=== PROBLEM ===
From the records below, please repeat exactly the line that has "m _)).trans (tripStep_setFlag _ hm _ _ rfl)).trans", the line that has "State.flag_setFlag_other _ _ _ _ (by simp [PIO_TRSTAT_TRIPPED])", and every line between them, and nothing else.
------ MATERIAL FOR THIS TASK
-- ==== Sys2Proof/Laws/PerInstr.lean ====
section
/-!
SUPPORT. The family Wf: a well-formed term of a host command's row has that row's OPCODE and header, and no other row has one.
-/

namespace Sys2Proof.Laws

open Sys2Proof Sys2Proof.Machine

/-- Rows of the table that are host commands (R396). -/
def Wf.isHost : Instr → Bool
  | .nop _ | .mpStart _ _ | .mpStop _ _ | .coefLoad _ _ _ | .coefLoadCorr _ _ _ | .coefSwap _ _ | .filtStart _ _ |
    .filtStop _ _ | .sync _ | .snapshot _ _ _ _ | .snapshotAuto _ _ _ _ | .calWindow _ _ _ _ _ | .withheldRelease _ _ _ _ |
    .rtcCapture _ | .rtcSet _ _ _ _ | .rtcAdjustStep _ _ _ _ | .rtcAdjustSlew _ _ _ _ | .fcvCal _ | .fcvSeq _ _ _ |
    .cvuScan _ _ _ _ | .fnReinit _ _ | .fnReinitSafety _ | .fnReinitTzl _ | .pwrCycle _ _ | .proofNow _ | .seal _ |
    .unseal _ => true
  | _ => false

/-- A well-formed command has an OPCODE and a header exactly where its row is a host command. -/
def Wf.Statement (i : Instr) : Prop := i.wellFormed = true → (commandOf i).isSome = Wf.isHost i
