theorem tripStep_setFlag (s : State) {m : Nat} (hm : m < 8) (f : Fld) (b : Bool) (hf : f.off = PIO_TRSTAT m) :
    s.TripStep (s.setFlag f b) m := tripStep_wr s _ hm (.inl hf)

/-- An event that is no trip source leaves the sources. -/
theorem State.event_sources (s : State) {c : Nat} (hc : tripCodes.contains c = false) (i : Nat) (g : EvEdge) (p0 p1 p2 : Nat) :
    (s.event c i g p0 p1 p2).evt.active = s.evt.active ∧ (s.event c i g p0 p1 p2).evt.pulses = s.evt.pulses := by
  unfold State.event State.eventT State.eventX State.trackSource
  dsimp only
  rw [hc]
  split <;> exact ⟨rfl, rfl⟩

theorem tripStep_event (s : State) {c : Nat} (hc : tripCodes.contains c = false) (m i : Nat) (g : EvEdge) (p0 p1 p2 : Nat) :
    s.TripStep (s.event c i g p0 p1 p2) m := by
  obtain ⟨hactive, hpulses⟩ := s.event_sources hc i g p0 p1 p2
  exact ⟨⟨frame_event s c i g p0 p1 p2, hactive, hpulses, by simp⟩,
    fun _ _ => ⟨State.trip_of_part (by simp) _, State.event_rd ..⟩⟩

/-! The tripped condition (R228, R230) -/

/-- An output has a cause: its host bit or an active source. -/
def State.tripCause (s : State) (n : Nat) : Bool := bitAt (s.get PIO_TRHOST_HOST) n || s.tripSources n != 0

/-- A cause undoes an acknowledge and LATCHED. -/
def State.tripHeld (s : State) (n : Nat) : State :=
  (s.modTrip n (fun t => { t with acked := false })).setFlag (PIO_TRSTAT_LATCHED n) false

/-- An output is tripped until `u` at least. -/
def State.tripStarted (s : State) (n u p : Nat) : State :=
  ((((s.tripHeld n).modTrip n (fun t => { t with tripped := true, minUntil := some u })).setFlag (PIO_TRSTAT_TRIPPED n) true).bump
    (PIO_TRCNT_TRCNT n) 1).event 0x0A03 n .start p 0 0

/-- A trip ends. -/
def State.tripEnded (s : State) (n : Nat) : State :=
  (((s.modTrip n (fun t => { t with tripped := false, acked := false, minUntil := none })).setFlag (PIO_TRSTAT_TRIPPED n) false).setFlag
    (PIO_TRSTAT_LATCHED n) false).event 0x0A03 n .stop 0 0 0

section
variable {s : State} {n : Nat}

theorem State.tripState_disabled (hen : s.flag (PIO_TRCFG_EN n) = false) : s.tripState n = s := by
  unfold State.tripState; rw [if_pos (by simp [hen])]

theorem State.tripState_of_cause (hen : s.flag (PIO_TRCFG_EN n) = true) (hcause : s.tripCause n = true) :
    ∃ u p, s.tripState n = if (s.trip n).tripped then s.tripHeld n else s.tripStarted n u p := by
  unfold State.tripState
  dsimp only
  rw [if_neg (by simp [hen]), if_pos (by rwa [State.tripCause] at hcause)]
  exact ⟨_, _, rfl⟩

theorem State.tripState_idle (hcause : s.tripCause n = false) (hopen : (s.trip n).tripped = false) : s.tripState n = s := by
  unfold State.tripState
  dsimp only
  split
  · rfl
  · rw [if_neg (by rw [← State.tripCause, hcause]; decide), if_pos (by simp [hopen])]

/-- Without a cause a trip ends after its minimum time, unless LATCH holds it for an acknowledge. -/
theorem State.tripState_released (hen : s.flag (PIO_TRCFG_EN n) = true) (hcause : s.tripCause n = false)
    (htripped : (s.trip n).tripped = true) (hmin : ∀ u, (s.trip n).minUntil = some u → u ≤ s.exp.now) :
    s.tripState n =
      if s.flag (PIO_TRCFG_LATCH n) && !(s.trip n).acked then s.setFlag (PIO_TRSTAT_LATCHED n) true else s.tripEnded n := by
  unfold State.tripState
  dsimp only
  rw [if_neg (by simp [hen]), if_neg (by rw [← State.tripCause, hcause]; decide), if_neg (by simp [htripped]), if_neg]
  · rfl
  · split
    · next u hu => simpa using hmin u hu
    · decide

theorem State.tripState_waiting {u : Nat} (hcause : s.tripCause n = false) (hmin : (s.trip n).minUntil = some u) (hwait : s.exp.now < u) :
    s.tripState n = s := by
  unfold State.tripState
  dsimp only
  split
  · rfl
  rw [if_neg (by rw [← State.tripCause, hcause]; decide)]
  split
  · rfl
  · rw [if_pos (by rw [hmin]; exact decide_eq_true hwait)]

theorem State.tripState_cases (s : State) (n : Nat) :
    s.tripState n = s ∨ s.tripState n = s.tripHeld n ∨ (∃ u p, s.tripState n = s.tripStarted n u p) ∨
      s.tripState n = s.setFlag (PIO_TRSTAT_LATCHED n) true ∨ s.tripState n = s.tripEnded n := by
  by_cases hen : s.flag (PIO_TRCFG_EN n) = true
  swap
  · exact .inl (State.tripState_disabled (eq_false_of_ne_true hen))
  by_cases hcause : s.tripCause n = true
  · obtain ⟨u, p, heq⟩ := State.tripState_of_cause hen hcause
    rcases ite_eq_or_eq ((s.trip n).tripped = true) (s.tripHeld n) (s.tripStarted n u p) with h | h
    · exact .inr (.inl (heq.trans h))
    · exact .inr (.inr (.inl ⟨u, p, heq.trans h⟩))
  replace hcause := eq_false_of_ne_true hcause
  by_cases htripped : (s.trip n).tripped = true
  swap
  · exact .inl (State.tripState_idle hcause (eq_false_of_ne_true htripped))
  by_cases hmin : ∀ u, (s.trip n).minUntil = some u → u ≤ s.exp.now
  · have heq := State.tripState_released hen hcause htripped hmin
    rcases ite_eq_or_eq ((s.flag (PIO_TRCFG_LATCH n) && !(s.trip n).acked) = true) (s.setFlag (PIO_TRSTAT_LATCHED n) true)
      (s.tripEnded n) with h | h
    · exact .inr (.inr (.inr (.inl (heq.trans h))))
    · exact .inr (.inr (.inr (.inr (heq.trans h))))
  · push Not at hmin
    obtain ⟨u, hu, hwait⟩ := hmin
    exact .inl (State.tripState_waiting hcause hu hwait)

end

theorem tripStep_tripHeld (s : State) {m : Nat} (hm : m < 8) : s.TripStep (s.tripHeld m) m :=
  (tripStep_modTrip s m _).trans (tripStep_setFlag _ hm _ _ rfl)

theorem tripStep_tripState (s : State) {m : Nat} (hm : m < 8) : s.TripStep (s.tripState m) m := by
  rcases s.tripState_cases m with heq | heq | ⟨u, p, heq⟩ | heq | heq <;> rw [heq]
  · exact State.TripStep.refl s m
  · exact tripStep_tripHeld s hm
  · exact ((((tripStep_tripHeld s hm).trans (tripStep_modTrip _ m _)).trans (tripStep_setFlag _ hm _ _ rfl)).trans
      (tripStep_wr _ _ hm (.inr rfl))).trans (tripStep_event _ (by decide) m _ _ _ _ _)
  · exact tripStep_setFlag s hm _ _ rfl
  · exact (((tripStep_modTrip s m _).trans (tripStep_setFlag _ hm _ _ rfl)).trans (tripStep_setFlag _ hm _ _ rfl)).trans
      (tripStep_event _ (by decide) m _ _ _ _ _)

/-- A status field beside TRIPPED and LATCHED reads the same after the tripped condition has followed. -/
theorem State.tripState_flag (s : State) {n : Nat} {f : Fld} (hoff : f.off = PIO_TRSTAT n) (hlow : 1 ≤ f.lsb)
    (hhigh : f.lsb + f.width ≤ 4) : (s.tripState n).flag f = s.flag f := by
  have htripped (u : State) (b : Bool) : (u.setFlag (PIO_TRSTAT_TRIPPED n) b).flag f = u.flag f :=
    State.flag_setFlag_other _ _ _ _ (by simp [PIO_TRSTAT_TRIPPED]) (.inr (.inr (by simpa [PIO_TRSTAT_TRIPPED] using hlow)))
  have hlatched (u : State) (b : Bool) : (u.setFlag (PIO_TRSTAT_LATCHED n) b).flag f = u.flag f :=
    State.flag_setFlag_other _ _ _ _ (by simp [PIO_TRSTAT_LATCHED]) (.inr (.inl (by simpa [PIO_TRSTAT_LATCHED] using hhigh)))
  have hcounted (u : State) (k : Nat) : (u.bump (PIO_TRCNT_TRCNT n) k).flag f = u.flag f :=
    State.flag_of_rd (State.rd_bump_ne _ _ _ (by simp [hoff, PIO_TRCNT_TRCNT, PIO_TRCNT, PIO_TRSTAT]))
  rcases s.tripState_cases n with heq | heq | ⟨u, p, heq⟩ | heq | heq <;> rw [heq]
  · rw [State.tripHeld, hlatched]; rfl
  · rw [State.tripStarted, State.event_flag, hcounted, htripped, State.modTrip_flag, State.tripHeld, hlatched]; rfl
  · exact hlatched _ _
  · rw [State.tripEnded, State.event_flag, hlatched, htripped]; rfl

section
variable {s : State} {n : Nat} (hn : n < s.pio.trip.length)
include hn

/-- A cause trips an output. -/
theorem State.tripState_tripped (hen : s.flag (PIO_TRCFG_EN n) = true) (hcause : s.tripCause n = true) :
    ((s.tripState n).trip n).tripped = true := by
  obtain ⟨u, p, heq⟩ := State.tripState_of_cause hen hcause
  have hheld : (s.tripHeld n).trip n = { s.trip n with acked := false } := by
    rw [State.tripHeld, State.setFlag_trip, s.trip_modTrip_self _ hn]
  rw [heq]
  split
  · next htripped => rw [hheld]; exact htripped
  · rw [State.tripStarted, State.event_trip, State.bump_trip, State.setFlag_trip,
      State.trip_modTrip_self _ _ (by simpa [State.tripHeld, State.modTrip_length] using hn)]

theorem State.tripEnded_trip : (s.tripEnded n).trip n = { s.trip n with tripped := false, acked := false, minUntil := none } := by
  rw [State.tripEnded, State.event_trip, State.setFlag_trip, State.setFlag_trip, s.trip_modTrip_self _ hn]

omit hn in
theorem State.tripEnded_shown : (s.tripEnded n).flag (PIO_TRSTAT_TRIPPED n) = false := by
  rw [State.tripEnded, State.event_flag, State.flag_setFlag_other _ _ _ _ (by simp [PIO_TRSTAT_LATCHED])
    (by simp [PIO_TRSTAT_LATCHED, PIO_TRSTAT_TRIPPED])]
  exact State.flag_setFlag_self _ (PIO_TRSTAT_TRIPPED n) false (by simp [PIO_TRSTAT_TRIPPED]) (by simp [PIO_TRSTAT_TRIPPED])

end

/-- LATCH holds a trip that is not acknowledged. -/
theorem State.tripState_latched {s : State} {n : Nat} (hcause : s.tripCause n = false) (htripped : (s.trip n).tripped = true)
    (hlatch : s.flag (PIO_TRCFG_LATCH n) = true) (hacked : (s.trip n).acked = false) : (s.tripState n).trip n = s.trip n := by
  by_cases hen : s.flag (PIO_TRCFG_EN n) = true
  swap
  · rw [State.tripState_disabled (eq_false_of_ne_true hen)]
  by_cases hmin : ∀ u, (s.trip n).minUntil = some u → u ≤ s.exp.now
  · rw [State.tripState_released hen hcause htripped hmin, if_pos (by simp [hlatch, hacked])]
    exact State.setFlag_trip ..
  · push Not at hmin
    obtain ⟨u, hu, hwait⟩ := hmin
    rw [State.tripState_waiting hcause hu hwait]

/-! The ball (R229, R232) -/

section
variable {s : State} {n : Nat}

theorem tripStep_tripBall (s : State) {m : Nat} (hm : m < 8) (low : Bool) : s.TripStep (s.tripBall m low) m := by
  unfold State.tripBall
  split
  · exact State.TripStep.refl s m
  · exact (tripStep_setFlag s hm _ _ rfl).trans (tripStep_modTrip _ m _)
------------
=== EXPECTED OUTPUT ===
  · exact ((((tripStep_tripHeld s hm).trans (tripStep_modTrip _ m _)).trans (tripStep_setFlag _ hm _ _ rfl)).trans
      (tripStep_wr _ _ hm (.inr rfl))).trans (tripStep_event _ (by decide) m _ _ _ _ _)
  · exact tripStep_setFlag s hm _ _ rfl
  · exact (((tripStep_modTrip s m _).trans (tripStep_setFlag _ hm _ _ rfl)).trans (tripStep_setFlag _ hm _ _ rfl)).trans
      (tripStep_event _ (by decide) m _ _ _ _ _)

/-- A status field beside TRIPPED and LATCHED reads the same after the tripped condition has followed. -/
theorem State.tripState_flag (s : State) {n : Nat} {f : Fld} (hoff : f.off = PIO_TRSTAT n) (hlow : 1 ≤ f.lsb)
    (hhigh : f.lsb + f.width ≤ 4) : (s.tripState n).flag f = s.flag f := by
  have htripped (u : State) (b : Bool) : (u.setFlag (PIO_TRSTAT_TRIPPED n) b).flag f = u.flag f :=
    State.flag_setFlag_other _ _ _ _ (by simp [PIO_TRSTAT_TRIPPED]) (.inr (.inr (by simpa [PIO_TRSTAT_TRIPPED] using hlow)))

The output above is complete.